On June 4, 2012, the N.J. Senate Higher Education Committee approved the Workforce Shortage Loan Redemption Program bill, S1229, which will encourage N.J. college and university graduates to enter fields that, like tech, have labor shortages here.
The bill now heads to the Senate Budget and Appropriations Committee, where its fiscal implications will be considered.
The bill would reward students who choose to enter fields experiencing qualifying labor shortages with 75 percent loan redemptions, delivered over several years, in return for a promise to work for four years in New Jersey.
According to sponsor Sen. Joseph Vitale (D-Middlesex), the bill is aimed at encouraging students to both attend college in N.J. and stay here after they graduate. “It would help to fill vacancies in professions with large workforce shortages by targeting highly qualified recent graduates and matching them with careers in high demand,” he said.
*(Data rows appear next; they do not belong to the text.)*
/-- `TIMEOUT_EXIT_LIMIT` (R191): a task still there after 20 µs of execution is aborted, and the request ends with the status
of R192. -/
def execTimeoutExitLimit (t : Nat) (w : Twin) (q : Nat) (s : State) : Host.Outcome State Fault Refusal :=
  ev t (fun s =>
    match Tbl.find? (s.twin w).reqs q with
    | some r =>
      let past := r.tasks.any (fun (k : Nat × Task) =>
        k.2.timedOut && decide (k.2.usedAt + 80000 ≤ k.2.ranFor s.now))
      if r.fin.isNone ∧ r.timedOut.isSome ∧ past ∧ s.coachyardAwake w then
        s.updTwin w (fun x => (x.dropTasks s.now q (fun _ => true) true).finish (s.isActive w) s.now q
          { status := r.deadlineStatus })
      else s
    | none => s) s

/-- `STREAM_TIMEOUT` (R73): an open stream is closed as failed at the first epoch at which 30 s have passed since its latest
segment's acceptance; a segment accepted in time and still in service keeps it. -/
def execStreamTimeout (t : Nat) (w : Twin) (space key : Nat) (s : State) : Host.Outcome State Fault Refusal :=
  ev t (fun s =>
    let x := s.twin w
    let fk := flowKey space key
    match Tbl.find? x.store.flows fk with
    | some f =>
      let later := x.reqs.any (fun (e : Nat × Req) => e.2.space == space && e.2.hdr.flow == key && e.2.hdr.segmented &&
        e.2.fin.isNone && decide (e.1 < f.stream.last + halfMinute))
      if f.stream.isOpen ∧ f.stream.last + halfMinute ≤ 4000 * epochOf s.now ∧ ¬ later then
        let f : Flow := { f with stream := { f.stream with isOpen := false, failed := true } }
        s.updTwin w (fun x => { x with store := { x.store with flows := Tbl.put x.store.flows fk f } })
      else s
    | none => s) s

/-- `DISCARDED_ID_EXPIRY` (R71): an id kept for 30 s stops failing its dependants. -/
def execDiscardedIdExpiry (t : Nat) (w : Twin) (space key : Nat) (s : State) : Host.Outcome State Fault Refusal :=
  ev t (fun s =>
    let x := s.twin w
    match Tbl.find? x.store.discarded (discKey space key) with
    | some d =>
      if d + halfMinute ≤ s.now then
        s.updTwin w (fun x =>
          { x with store := { x.store with discarded := Tbl.del x.store.discarded (discKey space key) } })
      else s
    | none => s) s

end Sys2Proof.Machine
end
NJTechWeekly.com asked several N.J. colleges and universities about the bill. A Rutgers spokesman said the school had supported it in committee and given oral testimony in that support.
Farvardin said that while in 2011 N.J. ranked second in the nation in fourth- and eighth-grade reading scores, fourth in fourth-grade math scores and third in eighth-grade math scores and has a high graduation rate, it ranks “first in the nation in annual net loss of graduating high school seniors to colleges and universities in other states.”
In fact, the state loses 28,000 more highly educated high school seniors than it attracts annually, according to the organization Postsecondary Education Opportunity. Farvardin said it is well known that when students leave their home states for higher education, they often do not return.
Brain drain losses directly affect the state, which loses out on tax revenue, real estate purchases and new company and job creation, he said.
“The legislation is an important step in stopping the brain drain here in New Jersey,” Farvardin said. If approved, N.J. will join other states such as Maine, Wisconsin, Pennsylvania, Oklahoma, Iowa and Nebraska in developing incentives, tax breaks and other innovative methods to stop their brain drain or even achieve brain gain.
According to an article in NJToday.net, the bill would establish a 13-member council including executives at the New Jersey Economic Development Authority (EDA), higher education officials, and the Labor and Workforce Development commissioner, the State Employment and Training Commission chair and nine public members who should represent the business, labor and higher education communities.
Within 15 months of appointment, the council would identify three fields experiencing a shortage of qualified labor in New Jersey and recommend to the governor that they be included in the Workforce Shortage Loan Redemption Program, the article continued.
After the governor’s review and approval of the council’s recommendations, the legislature would have 60 days to disapprove them. The council would also be required to update its recommendations every five years, the NJToday.net article said.
A reading of the bill indicates students would have to sign a contractual agreement specifying their date of required service and the total amount of eligible qualifying loan expenses that would be redeemed in exchange for their staying in-state to fill a workforce need.
“What makes this loan redemption program so different from others that have been proposed is that is doesn’t tie itself to any specific industry or profession but rather allows the council, in concert with the governor and the legislature, flexibility in determining where there is a workforce need in the state,” Vitale noted.